* PROBLEM TO WORK ON
Below are records; output exactly the lines from the one with "refine adoptSector_inv _" through their final line.

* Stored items
-- ==== Sys2Proof/Laws/InvMidway.lean ====
section
/-!
SUPPORT. The invariant through the operations of Machine/Midway.lean.
-/
namespace Sys2Proof.Machine

open Sys2Proof

set_option linter.all false
set_option Elab.async false

theorem execTimeLoad_safe (unit : Nat) (v : Dword) (s : State)  (hs : Inv s = true) : Safe (execTimeLoad unit v s) := by
  unfold execTimeLoad
  with_reducible
    repeat' first
    | assumption | refine modHub_inv _ _ _ ?_ | refine setRasArmedB_inv _ _ ?_
    | refine arrive_safe _ _ _ (fun _ _ => ?_) ?_ | refine safe_next.2 ?_
    | refine safe_ite (fun _ => ?_) (fun _ => ?_) | refine inv_ite (fun _ => ?_) (fun _ => ?_) | split | dsimp only

theorem execTimeCheck_safe (hub : Nat) (s : State)  (hs : Inv s = true) : Safe (execTimeCheck hub s) := by
  unfold execTimeCheck
  with_reducible
    repeat' first
    | assumption | refine setRasCheck_inv _ _ ?_ | refine arrive_safe _ _ _ (fun _ _ => ?_) ?_ | refine safe_next.2 ?_
    | refine safe_ite (fun _ => ?_) (fun _ => ?_) | refine inv_ite (fun _ => ?_) (fun _ => ?_) | split | dsimp only

theorem startAlignment_inv (s : State)  (hs : Inv s = true) : Inv (startAlignment s) = true := by
  exact Inv_of_get (fun φ hφ => startAlignment_get (notMem_of hφ rfl) _) hs

theorem reportRas_inv (h : Nat) (s : State)  (hs : Inv s = true) : Inv (reportRas h s) = true := by
  exact Inv_of_get (fun φ hφ => reportRas_get (notMem_of hφ rfl) _ _) hs

theorem judgeRas_inv (h : Nat) (ws : List Word) (s : State)  (hs : Inv s = true) : Inv (judgeRas h ws s) = true := by
  unfold judgeRas
  with_reducible
    repeat' first
    | assumption | refine record_inv _ _ _ ?_ | refine send_inv _ _ ?_ | refine inv_ite (fun _ => ?_) (fun _ => ?_)
    | split | dsimp only

theorem execSyncPulse_safe (s : State)  (hs : Inv s = true) : Safe (execSyncPulse s) := by
  unfold execSyncPulse
  with_reducible
    repeat' first
    | assumption | refine modHub_inv _ _ _ ?_ | refine reportRas_inv _ _ ?_ | refine setRasArmedB_inv _ _ ?_
    | refine setRasAtB_inv _ _ ?_ | refine setRasBaseB_inv _ _ ?_ | refine setRasCheck_inv _ _ ?_
    | refine setSyncRas_inv _ _ ?_ | refine each_inv _ _ (fun _ _ _ => ?_) _ ?_ | refine safe_next.2 ?_
    | refine safe_ite (fun _ => ?_) (fun _ => ?_) | refine inv_ite (fun _ => ?_) (fun _ => ?_) | split | dsimp only

theorem moveSites_inv (x y : Nat) (sites : List Nat) (s : State)  (hs : Inv s = true) : Inv (moveSites x y sites s) = true := by
  unfold moveSites
  with_reducible
    repeat' first
    | assumption | refine modHub_inv _ _ _ ?_ | refine foldl_inv _ _ (fun _ _ _ => ?_) _ ?_
    | refine foldl_fst_inv _ _ (fun _ _ _ => ?_) _ ?_ | refine foldl_snd_inv _ _ (fun _ _ _ => ?_) _ ?_
    | refine inv_ite (fun _ => ?_) (fun _ => ?_) | split | dsimp only

theorem reopenContribution_inv (y p : Nat) (fresh : List LedgerEntry) (s : State)  (hs : Inv s = true) : Inv (reopenContribution y p fresh s) = true := by
  unfold reopenContribution
  with_reducible
    repeat' first
    | assumption | refine modHub_inv _ _ _ ?_ | refine modPart_inv _ _ _ ?_ | refine setSent_inv _ _ ?_
    | refine foldl_inv _ _ (fun _ _ _ => ?_) _ ?_ | refine foldl_fst_inv _ _ (fun _ _ _ => ?_) _ ?_
    | refine foldl_snd_inv _ _ (fun _ _ _ => ?_) _ ?_ | refine inv_ite (fun _ => ?_) (fun _ => ?_) | split
    | dsimp only

theorem census_inv (y site : Nat) (s : State)  (hs : Inv s = true) : Inv (census y site s) = true := by
  unfold census
  with_reducible
    repeat' first
    | assumption | refine modHub_inv _ _ _ ?_ | refine foldl_inv _ _ (fun _ _ _ => ?_) _ ?_
    | refine foldl_fst_inv _ _ (fun _ _ _ => ?_) _ ?_ | refine foldl_snd_inv _ _ (fun _ _ _ => ?_) _ ?_
    | refine inv_ite (fun _ => ?_) (fun _ => ?_) | split | dsimp only

theorem unitEvent_inv (unit code : Nat) (payload : List Byte) (s : State)  (hs : Inv s = true) : Inv (unitEvent unit code payload s) = true := by
  unfold unitEvent
  with_reducible
    repeat' first
    | assumption | refine hubEvent_inv _ _ _ _ ?_ | refine recordFrom_inv _ _ _ _ ?_ | refine senEvent_inv _ _ _ _ ?_
    | refine inv_ite (fun _ => ?_) (fun _ => ?_) | split | dsimp only

theorem execLinkWatchdogExpiry_safe (link : MidLink) (s : State)  (hs : Inv s = true) : Safe (execLinkWatchdogExpiry link s) := by
  unfold execLinkWatchdogExpiry
  with_reducible
    repeat' first
    | assumption | refine checkContribution_inv _ _ _ ?_ | refine countHub_inv _ _ _ _ ?_
    | refine hubEvent_inv _ _ _ _ ?_ | refine loseSentinel_inv _ _ ?_ | refine moveSites_inv _ _ _ _ ?_
    | refine reopenContribution_inv _ _ _ _ ?_ | refine resumeBoundaries_inv _ ?_ | refine send_inv _ _ ?_
    | refine setLinks_inv _ _ ?_ | refine unitEvent_inv _ _ _ _ ?_ | refine each_inv _ _ (fun _ _ _ => ?_) _ ?_
    | refine safe_next.2 ?_ | refine safe_ite (fun _ => ?_) (fun _ => ?_) | refine inv_ite (fun _ => ?_) (fun _ => ?_)
    | split | dsimp only

theorem execHubBufferFreed_safe (hub index : Nat) (s : State)  (hs : Inv s = true) : Safe (execHubBufferFreed hub index s) := by
  unfold execHubBufferFreed
  with_reducible
    repeat' first
    | assumption | refine modHub_inv _ _ _ ?_ | refine send_inv _ _ ?_ | refine safe_next.2 ?_
    | refine safe_ite (fun _ => ?_) (fun _ => ?_) | refine inv_ite (fun _ => ?_) (fun _ => ?_) | split | dsimp only

theorem execReservedClassDiscard_safe (hub cls opcode : Nat) (s : State)  (hs : Inv s = true) : Safe (execReservedClassDiscard hub cls opcode s) := by
  unfold execReservedClassDiscard
  with_reducible
    repeat' first
    | assumption | refine countHub_inv _ _ _ _ ?_ | refine hubEvent_inv _ _ _ _ ?_ | refine modHub_inv _ _ _ ?_
    | refine safe_next.2 ?_ | refine safe_ite (fun _ => ?_) (fun _ => ?_) | refine inv_ite (fun _ => ?_) (fun _ => ?_)
    | split | dsimp only

theorem execHubWatch_safe (sector : Nat) (s : State)  (hs : Inv s = true) : Safe (execHubWatch sector s) := by
  unfold execHubWatch
  with_reducible
    repeat' first
    | assumption | refine modHub_inv _ _ _ ?_ | refine arrive_safe _ _ _ (fun _ _ => ?_) ?_ | refine safe_next.2 ?_
    | refine safe_ite (fun _ => ?_) (fun _ => ?_) | refine inv_ite (fun _ => ?_) (fun _ => ?_) | split | dsimp only

theorem loseSector_inv (x : Nat) (s : State)  (hs : Inv s = true) : Inv (loseSector x s) = true := by
  unfold loseSector
  with_reducible
    repeat' first
    | assumption | refine decideStage_inv _ _ ?_ | refine loseSentinel_inv _ _ ?_ | refine modHub_inv _ _ _ ?_
    | refine modThrottle_inv _ _ ?_ | refine each_inv _ _ (fun _ _ _ => ?_) _ ?_
    | refine inv_ite (fun _ => ?_) (fun _ => ?_) | split | dsimp only

theorem captureRepeat_inv (h site : Nat) (c : Capture) (s : State)  (hs : Inv s = true) : Inv (captureRepeat h site c s) = true := by
  unfold captureRepeat
  with_reducible
    repeat' first
    | assumption | refine requestRepeat_inv _ _ _ ?_ | refine sampleDraw_inv _ _ ?_
    | refine inv_ite (fun _ => ?_) (fun _ => ?_) | split | dsimp only

theorem moveMaster_inv (s : State)  (hs : Inv s = true) : Inv (moveMaster s) = true := by
  exact Inv_of_get (fun φ hφ => moveMaster_get (notMem_of hφ rfl) _) hs

theorem adoptStep_inv (x y p : Nat) (sites : List Nat) (late : Option Instr) (s : State)  (hs : Inv s = true) : Inv (adoptStep x y p sites late s) = true := by
  unfold adoptStep
  with_reducible
    repeat' first
    | assumption | refine checkContribution_inv _ _ _ ?_ | refine endBoundary_inv _ _ _ _ ?_
    | refine modHub_inv _ _ _ ?_ | refine modSen_inv _ _ _ ?_ | refine moveSites_inv _ _ _ _ ?_
    | refine reopenContribution_inv _ _ _ _ ?_ | refine setSent_inv _ _ ?_
    | refine each_inv _ _ (fun _ _ _ => ?_) _ ?_ | refine foldl_inv _ _ (fun _ _ _ => ?_) _ ?_
    | refine foldl_fst_inv _ _ (fun _ _ _ => ?_) _ ?_ | refine foldl_snd_inv _ _ (fun _ _ _ => ?_) _ ?_
    | refine inv_ite (fun _ => ?_) (fun _ => ?_) | split | dsimp only

theorem adoptSector_inv (x y : Nat) (s : State)  (hs : Inv s = true) : Inv (adoptSector x y s) = true := by
  unfold adoptSector
  with_reducible
    repeat' first
    | assumption | refine adoptStep_inv _ _ _ _ _ _ ?_ | refine captureRepeat_inv _ _ _ _ ?_
    | refine census_inv _ _ _ ?_ | refine discardRun_inv _ _ _ ?_ | refine hubEvent_inv _ _ _ _ ?_
    | refine joinPass_inv _ _ _ ?_ | refine loseSentinel_inv _ _ ?_ | refine modHub_inv _ _ _ ?_
    | refine modPart_inv _ _ _ ?_ | refine modSen_inv _ _ _ ?_ | refine moveMaster_inv _ ?_
    | refine replayResult_inv _ _ _ ?_ | refine send_inv _ _ ?_ | refine sendAll_inv _ _ ?_
    | refine setRasCheck_inv _ _ ?_ | refine setSent_inv _ _ ?_ | refine setTakeover_inv _ _ ?_
    | refine each_inv _ _ (fun _ _ _ => ?_) _ ?_ | refine foldl_inv _ _ (fun _ _ _ => ?_) _ ?_
    | refine foldl_fst_inv _ _ (fun _ _ _ => ?_) _ ?_ | refine foldl_snd_inv _ _ (fun _ _ _ => ?_) _ ?_
    | refine inv_ite (fun _ => ?_) (fun _ => ?_) | split | dsimp only

theorem failHub_inv (x : Nat) (s : State)  (hs : Inv s = true) : Inv (failHub x s) = true := by
  unfold failHub
  with_reducible
    repeat' first
    | assumption | refine adoptSector_inv _ _ _ ?_ | refine loseSector_inv _ _ ?_ | refine loseSentinel_inv _ _ ?_
    | refine moveMaster_inv _ ?_ | refine resumeBoundaries_inv _ ?_ | refine each_inv _ _ (fun _ _ _ => ?_) _ ?_
    | refine inv_ite (fun _ => ?_) (fun _ => ?_) | split | dsimp only

end Sys2Proof.Machine
end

* RESPONSE BOX
    | assumption | refine adoptSector_inv _ _ _ ?_ | refine loseSector_inv _ _ ?_ | refine loseSentinel_inv _ _ ?_
    | refine moveMaster_inv _ ?_ | refine resumeBoundaries_inv _ ?_ | refine each_inv _ _ (fun _ _ _ => ?_) _ ?_
    | refine inv_ite (fun _ => ?_) (fun _ => ?_) | split | dsimp only

end Sys2Proof.Machine
end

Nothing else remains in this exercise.